Exits and Entrances - A Journey Through Many Landscapes: by Dave Jaffe; Chapter Seven - Part Three

     Chapter Seven - Part Three


    Out of the big names of the N.D.P. in the 1970's and 1980's, I found Bob Williams to be the most interesting. Like Dave Barrett he came from a progressive background in east end Vancouver. A town planner and developer, Williams gave off a tough side that could frighten some people. In one of his last years in the B.C. legislature, Williams just about shredded the Social Credit minister of forests Dave Parker. A former minister of forests himself in Dave Barrett's government,, Williams threw one question after another at Parker during one legislative session. I don't think that Parker ever recovered from Williams's third degree inquiry.
    Williams not only could frighten some people in the Social Credit government. He could also throw fear into some New Democrats. In the last half of the 1970's, Williams stepped aside from his legislative seat to make way for Dave Barrett to return to the legislature. Rumours abounded that Willaims was planning to unseat a sitting N.D.P. Member of the Legislature at a coming nomination meeting.

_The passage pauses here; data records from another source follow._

-- ==== Sys2Proof/Machine/SafetyTable.lean ====
section
/-! DEFINITION. The safety table unit and the stage table (chapter 1): SAFETY WRITE, ACTIVATE, STAGE WRITE and SAFETY
STATUS, READ STAGE. -/

namespace Sys2Proof.Machine

/-! ### SAFETY WRITE (R7, R205) -/

/-- A value stored through a setter, or BAD_VALUE where it is none. -/
def stored {α β : Type} (v : Option α) (f : α → β) : Except Result β :=
  match v with
  | some a => .ok (f a)
  | none => .error .badValue

/-- A field of the global record written (R2, R205). -/
def writeGlobal (t : SafetyTable) (index : Nat) (v : Word16) : Except Result SafetyTable :=
  match index with
  | 0 => stored (valueIn 30 100 v) fun n => { t with startPeriod := n }
  | 1 => stored (valueAspect v) fun a => { t with aspect := a }
  | _ => .error .badSubject

/-- A field of a group record written (R3, R205). -/
def writeGroupField (r : GroupRec) (index : Nat) (v : Word16) : Except Result GroupRec :=
  match index with
  | 0 => stored (valueBool v) fun b => { r with defined := b }
  | 1 => stored (valueKind v) fun k => { r with kind := k }
  | 2 => stored (valueIn 20 60 v) fun n => { r with amber := n }
  | 3 => stored (valueIn 0 30 v) fun n => { r with redAmber := n }
  | 4 => stored (valueIn 0 100 v) fun n => { r with blackout := n }
  | 5 => stored (valueIn 10 300 v) fun n => { r with minGreenFloor := n }
  | _ => .error .badSubject

/-- A field of a group's parts written: its record, its conflict row given whole, or one intergreen (R4, R5, R205). -/
def writeGroup (t : SafetyTable) (g : GroupId) (index : Nat) (v : Word16) : Except Result SafetyTable :=
  if index = 6 then .ok { t with conflicts := t.conflicts.set g v }
  else
    match zeroBased 16 (index - 0x10) with
    | some h =>
      if 0x10 ≤ index then
        stored (valueIn 0 255 v) fun n => { t with intergreens := vmod t.intergreens g fun row => row.set h n }
      else (writeGroupField t.groups[g] index v).map fun r => { t with groups := t.groups.set g r }
    | none => .error .badSubject

/-- A field of an output map record written (R6, R205). -/
def writeOutputField (r : OutputRec) (index : Nat) (v : Word16) : Except Result OutputRec :=
  match index with
  | 0 => stored (valueBool v) fun b => { r with used := b }
  | 1 => stored (oneBased 16 v.toNat) fun g => { r with group := g }
  | 2 => stored (valueColour v) fun c => { r with colour := c }
  | 3 => stored (valueIn 8 400 v) fun n => { r with minOn := n }
  | 4 => stored (valueIn 4 200 v) fun n => { r with offLimit := n }
  | 5 => stored (valueIn 4 14 v) fun n => { r with failNum := n }
  | 6 => stored (valueIn 5 15 v) fun n => { r with dimNum := n }
  | 7 => stored (valueIn 2 14 v) fun n => { r with openNum := n }
  | _ => .error .badSubject

/-- A copy with one field written, or the result that refuses it (R7, R205). -/
def writeCopy (t : SafetyTable) (f : Fields) : Except Result SafetyTable :=
  let subject := f.subject.toNat
  if subject = 0 then writeGlobal t f.index.toNat f.value
  else
    match oneBased 16 subject, zeroBased 64 (subject - 0x40) with
    | some g, _ => writeGroup t g f.index.toNat f.value
    | none, some o =>
      if 0x40 ≤ subject then
        (writeOutputField t.outputs[o] f.index.toNat f.value).map fun r => { t with outputs := t.outputs.set o r }
      else .error .badSubject
    | none, none => .error .badSubject

/-- SAFETY WRITE of the requesting link's own copy (R7). -/
def safetyWriteOp (l : Link) (f : Fields) (s : State) : Answer :=
  match writeCopy (s.safety.copies.get l) f with
  | .ok t =>
    done 0
      { s with
        safety :=
          { s.safety with copies := s.safety.copies.set l t, marks := s.safety.marks.set l false } }
  | .error r => refuse r 0 s

/-- SAFETY_WRITE (R7). -/
def execSafetyWrite (l : Link) (f : Fields) (s : State) : Host.Outcome State Fault Refusal :=
  .next (takeRequest l 0x10 f (safetyWriteOp l f) s)

/-! ### Comparison (R10) -/

/-- The first part in canonical order that differs between two tables, as the items of MATRIX_MISMATCH's detail: the
kind of part, then the group or output number (R10, R207, R210). -/
def firstDifference (a b : SafetyTable) : Option (List Word16) :=
  if a.startPeriod != b.startPeriod || a.aspect != b.aspect then some [0, 0]
  else
    match all16.find? fun g => a.groups[g] != b.groups[g] with
    | some g => some [1, word (number g)]
    | none =>
      match all16.find? fun g => a.conflicts[g] != b.conflicts[g] with
      | some g => some [2, word (number g)]
      | none =>
        match all16.find? fun g => a.intergreens[g] != b.intergreens[g] with
        | some g => some [3, word (number g)]
        | none =>
          match allOutputs.find? fun o => a.outputs[o] != b.outputs[o] with
          | some o => some [4, word (number o)]
          | none => none

/-! ### Validation (R11 to R15) -/

/-- A failing check with its element (R11). -/
abbrev Failure := CheckFail × Element

/-- The first of some checks that fails. -/
def firstFailing (checks : List (Bool × CheckFail)) (e : Element) : Option Failure :=
  (checks.find? (·.1)).map fun c => (c.2, e)

/-- Pass 1 (R12). -/
def passTable (t : SafetyTable) : Option Failure := firstFailing [(all16.all fun g => !t.groups[g].defined, .noGroup)] .none

/-- Pass 2 on one group (R12). -/
def passGroup (t : SafetyTable) (g : GroupId) : Option Failure :=
  firstFailing
    [(has t.conflicts[g] g, .selfConflict),
     (if t.groups[g].defined then all16.any fun h => has t.conflicts[g] h && !t.groups[h].defined
      else t.conflicts[g] != 0, .conflictUndefined),
     (all16.any fun h => has t.conflicts[g] h && !has t.conflicts[h] g, .asymmetric)]
    (.group g)

/-- Pass 3 on one ordered pair (R13). -/
def passPair (t : SafetyTable) (l g : GroupId) : Option Failure :=
  firstFailing
    [(conflictIn t l g && decide (t.intergreens[l][g] < endingPeriod t.groups[l] + 1), .igTooShort),
     (!conflictIn t l g && t.intergreens[l][g] != 0, .igNotZero)]
    (.pair l g)

/-- Pass 4 on one output (R14): the used ones are checked. -/
def passOutput (t : SafetyTable) (o : OutputId) : Option Failure :=
  let r := t.outputs[o]
  if r.used then
    firstFailing
      [(!t.groups[r.group].defined, .outputGroupUndefined),
       (r.colour == .amber && t.groups[r.group].kind == .crossing, .amberOnCrossing),
       (decide (r.dimNum ≤ r.failNum), .dimNotAboveFail)]
      (.output o)
  else none

/-- How many used outputs of a table serve a group in a colour (R14). -/
def countOf (t : SafetyTable) (g : GroupId) (c : Colour) : Nat :=
  allOutputs.countP fun o => t.outputs[o].used && t.outputs[o].group == g && t.outputs[o].colour == c

/-- Pass 5 on one group (R14): the defined ones are counted. -/
def passCounts (t : SafetyTable) (g : GroupId) : Option Failure :=
  if t.groups[g].defined then
    firstFailing
      [(decide (2 < countOf t g .red), .tooManyReds),
       (t.groups[g].kind == .vehicle && countOf t g .red == 0, .noRed),
       (countOf t g .green == 0, .noGreen)]
      (.group g)
  else none

/-- Whether two members of a set conflict in a table (R15, R23). -/
def membersConflict (t : SafetyTable) (x : Set16) : Bool :=
  all16.any fun l => has x l && all16.any fun g => has x g && conflictIn t l g

/-- Whether a set has a member that a table leaves undefined (R15, R23). -/
def memberUndefined (t : SafetyTable) (x : Set16) : Bool := all16.any fun g => has x g && !t.groups[g].defined

/-- Pass 6 on one stage (R15): the defined ones are checked. -/
def passStage (t : SafetyTable) (stages : Vector StageRec 16) (n : StageId) : Option Failure :=
  if stages[n].defined then
    firstFailing
      [(memberUndefined t stages[n].members, .stageMemberUndefined),
       (membersConflict t stages[n].members, .stageConflict)]
      (.stage n)
  else none

/-- The first failing check of the six passes in their order (R11); none where every check passes. -/
def validate (t : SafetyTable) (stages : Vector StageRec 16) : Option Failure :=
  (passTable t).or <|
    (all16.findSome? (passGroup t)).or <|
      (all16.findSome? fun l => all16.findSome? (passPair t l)).or <|
        (allOutputs.findSome? (passOutput t)).or <|
          (all16.findSome? (passCounts t)).or (all16.findSome? (passStage t stages))

/-- A check's reason code (R11). -/
def reasonCode (c : CheckFail) : Nat := c.ctorIdx + 1

/-- An element as ACTIVATE's value and REASON carry it (R204). -/
def elementCode (e : Element) : Nat :=
  match e with
  | .none => 0
  | .group g => number g
  | .pair l g => 16 * l.val + g.val
  | .output o => number o
  | .stage n => number n

/-! ### Installation (R16 to R19) -/

/-- Whether an output is changed between the table replaced, if any, and the new one (R18). -/
def outputChanged (old : Option SafetyTable) (t : SafetyTable) (o : OutputId) : Bool :=
  match old with
  | none => true
  | some u => u.outputs[o] != t.outputs[o]

/-- Whether a group is changed (R18): its record, its conflict row, its intergreen row, or a differing output record that
maps to it in either table. -/
def groupChanged (old : Option SafetyTable) (t : SafetyTable) (g : GroupId) : Bool :=
  match old with
  | none => true
  | some u =>
    u.groups[g] != t.groups[g] || u.conflicts[g] != t.conflicts[g] || u.intergreens[g] != t.intergreens[g] ||
      allOutputs.any fun o =>
        u.outputs[o] != t.outputs[o] && (u.outputs[o].group == g || t.outputs[o].group == g)

/-- A validated copy installed as the active table (R16): the signature, the marks, the outcome, the references and red
statuses that the change makes stale (R18), FLSEL (R19), and what the proving unit and the sequencer recompute from it
(R82, R145). The changed groups go to RED_UNTESTED in ascending order (log entry 61). -/
def install (t : SafetyTable) (s : State) : State :=
  let old := s.safety.active
  let s :=
    { s with
      safety :=
        { s.safety with
          active := some t, signature := signatureOf t, marks := ⟨false, false⟩, outcome := .activated } }
  let s := modService s fun r => { r with flsel := t.aspect }
  let s := forget (outputChanged old t) s
  let s := reexposeAll (recomposeAll s)
  recomputeBars (eachOf all16 (fun g u => if groupChanged old t g then setRed g .untested u else u) s)

/-- Both marks cleared and the last outcome set, at a comparison that installs nothing (R10, R11). -/
def activationFails (o : ActOutcome) (s : State) : State :=
  { s with safety := { s.safety with marks := ⟨false, false⟩, outcome := o } }

/-- The comparison of the copies and what follows it (R10, R11, R16). -/
def completePair (s : State) : Answer :=
  match firstDifference s.safety.copies.plan s.safety.copies.check with
  | some detail =>
    refuse .mismatch 0 (post .matrixMismatch .none false (some detail) (activationFails .mismatch s))
  | none =>
    let s := endFault .matrixMismatch .none s
    match validate s.safety.copies.plan s.stages with
    | some (c, e) => refuse .badValue (word (256 * reasonCode c + elementCode e)) (activationFails (.invalid c e) s)
    | none => done 2 (install s.safety.copies.plan s)

/-- ACTIVATE (R9): in HANDED_OVER it sets the requesting link's mark, and completes the pair where the other's is set. -/
def activateOp (l : Link) (s : State) : Answer :=
  if s.service.state != .handedOver then refuse .refusedState 0 s
  else
    let s := { s with safety := { s.safety with marks := s.safety.marks.set l true } }
    if s.safety.marks.get (otherLink l) then completePair s else done 1 s

/-- ACTIVATE (R9). -/
def execActivate (l : Link) (f : Fields) (s : State) : Host.Outcome State Fault Refusal :=
  .next (takeRequest l 0x11 f (activateOp l) s)

/-! ### The stage table (R22 to R24) -/

/-- Whether a step within the step count of a READY plan names a stage (R24). -/
def namedByReady (s : State) (n : StageId) : Bool :=
  (List.finRange 16).any fun p =>
    s.plans.plans[p].state == .ready &&
      (List.finRange 32).any fun k =>
        decide (k.val < s.plans.plans[p].stepCount) && s.plans.plans[p].steps[k].stage == some n

/-- A stage record written; the bars follow the stage table (R145; log entry 19). -/
def setStage (n : StageId) (r : StageRec) (s : State) : State :=
  recomputeBars { s with stages := s.stages.set n r }

/-- A stage defined with a member set (R23). -/
def defineStage (n : StageId) (x : Set16) (s : State) : Answer :=
  match s.safety.active with
  | some t =>
    if memberUndefined t x then refuse .badValue 0 s
    else if membersConflict t x then refuse .conflict 0 s
    else done 0 (setStage n { defined := true, members := x } s)
  | none => done 0 (setStage n { defined := true, members := x } s)

/-- A stage undefined (R24). -/
def undefineStage (n : StageId) (s : State) : Answer :=
  if namedByReady s n then refuse .planActive 0 s else done 0 (setStage n { defined := false, members := 0 } s)

/-- STAGE WRITE (R23, R24, R205; log entry 30). -/
def stageWriteOp (f : Fields) (s : State) : Answer :=
  if s.service.state != .handedOver then refuse .refusedState 0 s
  else
    match subject16 f.subject with
    | none => refuse .badSubject 0 s
    | some n =>
      match f.index.toNat with
      | 0 => defineStage n f.value s
      | 1 => undefineStage n s
      | _ => refuse .badSubject 0 s

/-- STAGE_WRITE (R23). -/
def execStageWrite (l : Link) (f : Fields) (s : State) : Host.Outcome State Fault Refusal :=
  .next (takeRequest l 0x12 f (stageWriteOp f) s)

/-! ### Reading (R21, R22) -/

/-- The items of SAFETY STATUS (R21; log entry 11). REASON's element is coded by R204's numbers, 0xFFFF for none (log
entry 50); COPY SIGNATURE, which is never absent, is one word (log entry 51). -/
def safetyStatusItem (l : Link) (f : Fields) (s : State) : Option (List Word16) :=
  match f.index.toNat with
  | 0 =>
    some
      [wordBool s.safety.active.isSome, wordBool s.safety.marks.plan, wordBool s.safety.marks.check,
       match s.safety.outcome with | .none => 0 | .activated => 1 | .mismatch => 2 | .invalid _ _ => 3]
  | 1 => some [wordBool s.safety.active.isSome, s.safety.signature]
  | 2 => some [signatureOf (s.safety.copies.get l)]
  | 3 =>
    match s.safety.outcome with
    | .invalid c .none => some [word (reasonCode c), wordAbsent]
    | .invalid c e => some [word (reasonCode c), word (elementCode e)]
    | _ => some [0, wordAbsent]
  | _ => none

/-- SAFETY_STATUS (R21). -/
def execSafetyStatus (l : Link) (f : Fields) (s : State) : Host.Outcome State Fault Refusal :=
  .next (takeRequest l 0x80 f (readItem l 0x80 f (safetyStatusItem l f)) s)

/-- The item of READ STAGE (R22; log entry 11): defined, and the member list as a set. -/
def stageItem (f : Fields) (s : State) : Option (List Word16) :=
  match subject16 f.subject, f.index.toNat with
  | some n, 0 => some [wordBool s.stages[n].defined, s.stages[n].members]
  | _, _ => none

/-- READ_STAGE (R22). -/
def execReadStage (l : Link) (f : Fields) (s : State) : Host.Outcome State Fault Refusal :=
  .next (takeRequest l 0x85 f (readItem l 0x85 f (stageItem f)) s)

end Sys2Proof.Machine
end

      During this time,Williams casually dropped into another east end riding just to pass the time of day. The executive assistant of this riding got scared. "Williams may be planning to take on one of our two sitting M.L.A.'s," she told me. "We've got to make sure that this doesn't happen." At the riding's next executive meeting, the two sitting M.L.A's ran another slate of candidates and threw out the old executive members. "I just wish Bob Williams had never showed up in this riding," one purged member of the executive said. "The sitting M.L.A.'s thought that we were supporters of Williams and just got rid of us." I got to know the N.D.P. M.L.A.'s who moved in the party at a lower level than Williams. The humanitarian Norm Levi served as Barrett's Minister of human Resources in Barrett's government. He took a terrible pounding in the media when he raised welfare rates. The short grey haired Levi had senn scenes of terrible violence when he was a soldier in the Israeli and British armies. Yet he kept a gentleness that surprised me.
      Emery Barnes played a tough game of football  for the B.C. Lions and helped his team win one Grey Cup. Yet this towering black man had a kind streak in him and a concern for the underdog. The cheerful Darlene Marzari lived in a large unpretentious house not far from where I lived in Kitsilano. When serving on city council she met Bruce Eriksen and Libby Davies. She helped them in their campaign to open the Carnegie Centre.
   Yet when asked years later about her positive role in this campaign she told the man who asked the question, "I can't remember that."